We compared our approach with our own implementations of two 3D-adapted optical flow algorithms as presented in [4]: the first one is based on the Lucas and Kanade method [15] and the second one on the variational approach by Horn and Schunck [9]. For comparison, the method described in [3] is using a similar approach to the Lucas–Kanade version, applied on a discrete distance function, as our EDT. Our tests show that for similar settings, the Lucas–Kanade approach is faster (less than 5 s for girl) but displacement vectors are not oriented correctly (see an example of results in Fig. 10a for a zoom-in on the girl’s upper body). It was expected as this kind of image warping approach is not well suited for large displacements. One common improvement to avoid this problem would be to implement a coarse-to-fine computation. The Horn–Schunck algorithm is significantly slower (5 min on the same dataset) and does not give convincing results with displacement distances not corresponding to the actual movement (see Fig. 10b). With the other datasets, these limitations of our Horn–Schunck implementation are increased, due to the higher resolution of the volumes. We thus compared our motion flow computing with the Lucas–Kanade flows. Results are presented in the Table 1 for three datasets. With the other sequences, the motion’s amplitude between two consecutive frames is too large to get a consistent flow with the Lucas–Kanade implementation. On the other hand, our back and forth voxel matching ensures that the motion flow covers the whole displacements, whatever their amplitude.

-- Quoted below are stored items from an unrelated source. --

-- ==== Sys2Proof/Laws/OrderLog.lean ====
section
/-! SUPPORT. The order log and its commands. -/

namespace Sys2Proof.Machine

theorem log_act (s : State) (t : Ten) (a v : Nat) (hw : s.writer t) (l : 0xB0000 ≤ a) (u : a < 0xC0000) (q : a % 4 = 0) (x : W) (st : Nat)
    (k : (load s).logWrite t.val (a - 0xB0000) v = (x, st)) : (load s).act t.val a v = x.ack st := by
  refine act_done _ _ _ _ hw.1 x st ?_
  rw [regWrite_log _ _ _ _ _ _ (rackWord_low a q (by omega)) (fatalBars_calm _ _ _ hw.2) l (by omega), k]
  rfl

theorem logE_joins (w : W) (e : List Nat) (o : OLine) (es : List (List Nat)) (h : w.dev.log.lstate ≤ 1) (c : w.dev.log.cur = some o) (d : (w.now - o.time) / 5 < 2 ^ 26)
    (a : addTo o.ents (putDT e ((w.now - o.time) / 5)) = some es) : w.logE e = { w with dev.log.cur := some { o with ents := es, dirty := true } } := by
  unfold W.logE
  rw [if_neg (by omega), if_neg (by unfold OrderLog.recording; simp; omega), c]
  dsimp only
  rw [if_neg (Nat.not_le.mpr d), a]

theorem logE_begins (w : W) (e : List Nat) (h : w.dev.log.lstate = 0) (c : w.dev.log.cur = none) (st : w.dev.log.start = 0) (n : w.dev.log.next < 2 ^ 32 - 1) :
    w.logE e = { w with dev.log.cur := some { oseq := w.dev.log.next, time := w.now, ents := [putDT e 0] }, dev.log.next := w.dev.log.next + 1 } := by
  unfold W.logE
  rw [if_neg (by omega), if_neg (by unfold OrderLog.recording; simp; omega), c]
  dsimp only
  have t : w.takeOseq = ({ w with dev.log.next := w.dev.log.next + 1 }, some w.dev.log.next) := by
    unfold W.takeOseq
    dsimp only
    rw [st, h]
    rw [if_neg (by simp), if_neg (by simp), if_neg (Nat.ne_of_lt n)]
    simp only [ne_eq, not_true_eq_false, decide_false, Bool.false_and, Bool.false_eq_true, if_false]
  unfold W.newLine
  rw [t]
  rfl

theorem closeLine_cur (w : W) : w.closeLine.dev.log = { w.dev.log with cur := none, gapLines := w.closeLine.dev.log.gapLines } := by
  unfold W.closeLine
  split
  · rename_i h
    have : w.dev.log = { w.dev.log with cur := none } := by
      conv_rhs => rw [← h]
    exact this
  · unfold W.stageLog
    dsimp only
    repeat' split
    all_goals rfl

theorem header_log (w : W) : w.logHeader.dev.log = { w.dev.log with gapLines := w.logHeader.dev.log.gapLines } := by
  unfold W.logHeader W.stageLog
  dsimp only
  repeat' split
  all_goals rfl

theorem stage_room (w : W) (l : SLine) (h : w.dev.sto.log.length < 32) (k : ∀ x ∈ w.dev.sto.log, x.line = l.line → x.started = true) :
    (w.stageLog l).1 = { w with dev.sto.log := w.dev.sto.log ++ [{ l with started := !w.dev.sup.notice }] } := by
  unfold W.stageLog
  have : w.dev.sto.log.any (fun x => x.line == l.line && !x.started) = false := by
    rw [List.any_eq_false]
    intro x hx
    simp only [Bool.and_eq_true, beq_iff_eq, Bool.not_eq_true', not_and]
    intro y
    rw [k x hx y]; simp
  dsimp only
  rw [if_neg (by rw [this]; exact Bool.false_ne_true), if_pos h]

theorem keyed_out (key : BitVec 16) (x : Nat) (h : x < 65536) : keyed key x / 2 ^ 16 = key.toNat := by
  unfold keyed; omega

theorem keyed_fld (key : BitVec 16) (x : Nat) (h : x < 32) : fld (keyed key x) 0 5 = x := by
  unfold fld keyed
  rw [Nat.shiftRight_zero]
  omega

theorem ctrl_denied (w : W) (t : Ten) (key : BitVec 16) (x : Nat) (hx : x < 65536) (h : t ≠ 4 ∨ key ≠ 0x4D42) : w.logCtrl t.val (keyed key x) = (w, stDENIED) := by
  unfold W.logCtrl
  refine if_pos ?_
  rw [keyed_out key x hx]
  rcases h with h | h
  · exact .inl (fun y => h (Fin.ext y))
  · exact .inr (fun y => h (BitVec.eq_of_toNat_eq y))

theorem ctrl_at (w : W) (x : Nat) (y : W × Nat) (h : (match x with
    | 1 => (w.freeze, stOK)
    | 2 => (w.armLog, stOK)
    | 4 => if w.dev.mayLoad then (w.loadLog, stOK) else (w, stDENIED)
    | 8 => w.goLog
    | 16 => if w.dev.mayLoad then (w.abortLog, stOK) else (w, stDENIED)
    | _ => (w, stDENIED)) = y) (hx : x < 32) : w.logCtrl (4 : Ten).val (keyed 0x4D42 x) = y := by
  unfold W.logCtrl
  rw [if_neg (by rw [keyed_out _ _ (by omega)]; simp), keyed_fld _ _ hx]
  exact h

theorem ctrl_act (s : State) (t : Ten) (key : BitVec 16) (x : Nat) (w : s.writer t) (y : W) (st : Nat) (h : (load s).logCtrl t.val (keyed key x) = (y, st)) :
    (load s).act t.val 0xB0000 (keyed key x) = y.ack st := by
  refine log_act s t 0xB0000 _ w (by omega) (by omega) (by omega) y st ?_
  unfold W.logWrite
  rw [if_pos (by omega)]; exact h

theorem frozen_log (w : W) : w.freezeLog.dev.log = { w.dev.log with lstate := 2, foseq := w.dev.log.next - 1, cur := none, gapLines := w.freezeLog.dev.log.gapLines } := by
  have a := closeLine_cur w
  have b := header_log ({ w.closeLine with dev.log.lstate := 2, dev.log.foseq := w.closeLine.dev.log.next - 1 } : W)
  have e : w.freezeLog = W.logHeader ({ w.closeLine with dev.log.lstate := 2, dev.log.foseq := w.closeLine.dev.log.next - 1 } : W) := rfl
  rw [← e] at b
  generalize w.freezeLog = u at *
  dsimp only at b
  generalize w.closeLine = v at *
  rw [b, a]

theorem logE_rq (w : W) (e : List Nat) : (w.logE e).rq = w.rq := by rw [(W.logE_log w e).1]

theorem logE_commits (s : State) (d : Dev) (e : List Nat) (h4 : d.log.lstate ≠ 4) : 
      let z : State := { s with dev := d }
      let u := commit s (({ load s with dev := d } : W).logE e)
      (∀ o es, d.log.lstate ≤ 1 → d.log.cur = some o → (d.tim.now - o.time) / 5 < 2 ^ 26 → addTo o.ents (putDT e ((d.tim.now - o.time) / 5)) = some es →
        u = { z with dev.log.cur := some { o with ents := es, dirty := true } }) ∧
      (d.log.lstate = 0 → d.log.cur = none → d.log.start = 0 → d.log.next < 2 ^ 32 - 1 →
        u = { z with dev.log.cur := some { oseq := d.log.next, time := d.tim.now, ents := [putDT e 0] }, dev.log.next := d.log.next + 1 }) ∧
      (1 < d.log.lstate → u = z) ∧ u = z.logged u := by
  intro z u
  refine ⟨?_, ?_, ?_, ?_⟩
  · intro o es a b c k
    simp only [u]
    rw [logE_joins ({ load s with dev := d } : W) e o es a b c k]; rfl
  · intro a b c k
    simp only [u]
    rw [logE_begins ({ load s with dev := d } : W) e a b c k]; rfl
  · intro a
    simp only [u]
    rw [W.logE_idle ({ load s with dev := d } : W) e h4 a]; rfl
  · exact commit_logged s ({ load s with dev := d } : W) _ (W.logE_log _ _)

end Sys2Proof.Machine
end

The Euclidean distance volume, used as a 3D picture, does not seem to be a good enough information to compute a consistent motion information. Despite of its high algorithmic complexity, our voxel matching method provides a better representation of the motion. While it is mostly only possible to evaluate visually the motion flows, a quantitative evaluation was performed on the mesh itself (see Sect. 4.3) which confirms our observations on the flows.

Table 1 Mesh matching measurement (average Hausdorff distance) between animated mesh and visual hull of the target pose

Full size table

4.2 Discussion on the chosen parameters

The method presented by [18], which uses only Euclidean distance (meaning, in our case, $\omega _n = \omega _c = 0$) is less efficient than the results we obtain with our multiple criteria approach. Figure 5 shows the influence of the three criteria (proximity, orientation, and color) for voxel matching, defined by weights $\omega _p$, $\omega _n$, and $\omega _c$ (see Eq. (1)), fixed by the user. Figure 5b shows that without the proximity criterion ($\omega _p = 0$), most of the matched voxels are too distant. The matching could associate two voxels which seems identical but does not correspond to the same part of the surface. The same problem appears if the orientation criterion’s weight ($\omega _n$) is set to zero. As illustrated in Fig. 5c, most of the voxels are matched with another voxel which is close but corresponds to a backfacing surface. Figure 5d shows the lack of precision in the matching computed without colorimetric criterion ($\omega _c = 0$). The efficiency of this criterion increases when the volume is highly textured (i.e., there are lots of variations in the voxels’ colors). At last, Fig. 5e shows that these criteria do not have the same influence, depending on the dataset used, and most of the time, different weights are chosen by datasets. These results show that this voxel-based approach can be made drastically more robust for visual hulls if one considers orientation and texture of the voxels for matching and proper filtering. It is really the combination of the three criteria that improves the quality of the matching process.

4.3 Qualitative evaluation of the mesh animation

After the application of motion vectors’ translations, the template mesh (see Fig. 6a) is altered (see Fig. 6b). After our iterative regularization, we obtain a smooth and regular mesh which matches the pose at each frame (see Fig. 6c). The girl mesh processing between two frames took around 50 s. Mesh adjustment (see Sect. 3.5) was applied with weights 0.6 and 0.4 for regularization vs. fitting. We used 50 iterations for the numerical integration step. The first mesh, used as a template, contains 11,912 vertices. We applied a maximum of 200 iterations during the mesh regularization step for the cheerleader astronaut sequences, with an average computing of 100 s. For the dancer sequence, for which the template mesh contains 7843 vertices, the mesh animation is processed in 60 s. Results from these sequences are presented in Fig. 11, demonstrating robustness of our approach in light of the coarseness of the input volumes. Our two-steps mesh animation allows non-rigid deformations and will thus remove the potential geometric features present at the initial time which should not be kept as is in time (for instance, a wrinkle on a dress).The cheerleader dataset shows that shape of the pom-poms is correctly adjusted after the global deformation phase (see Fig. 6b, c).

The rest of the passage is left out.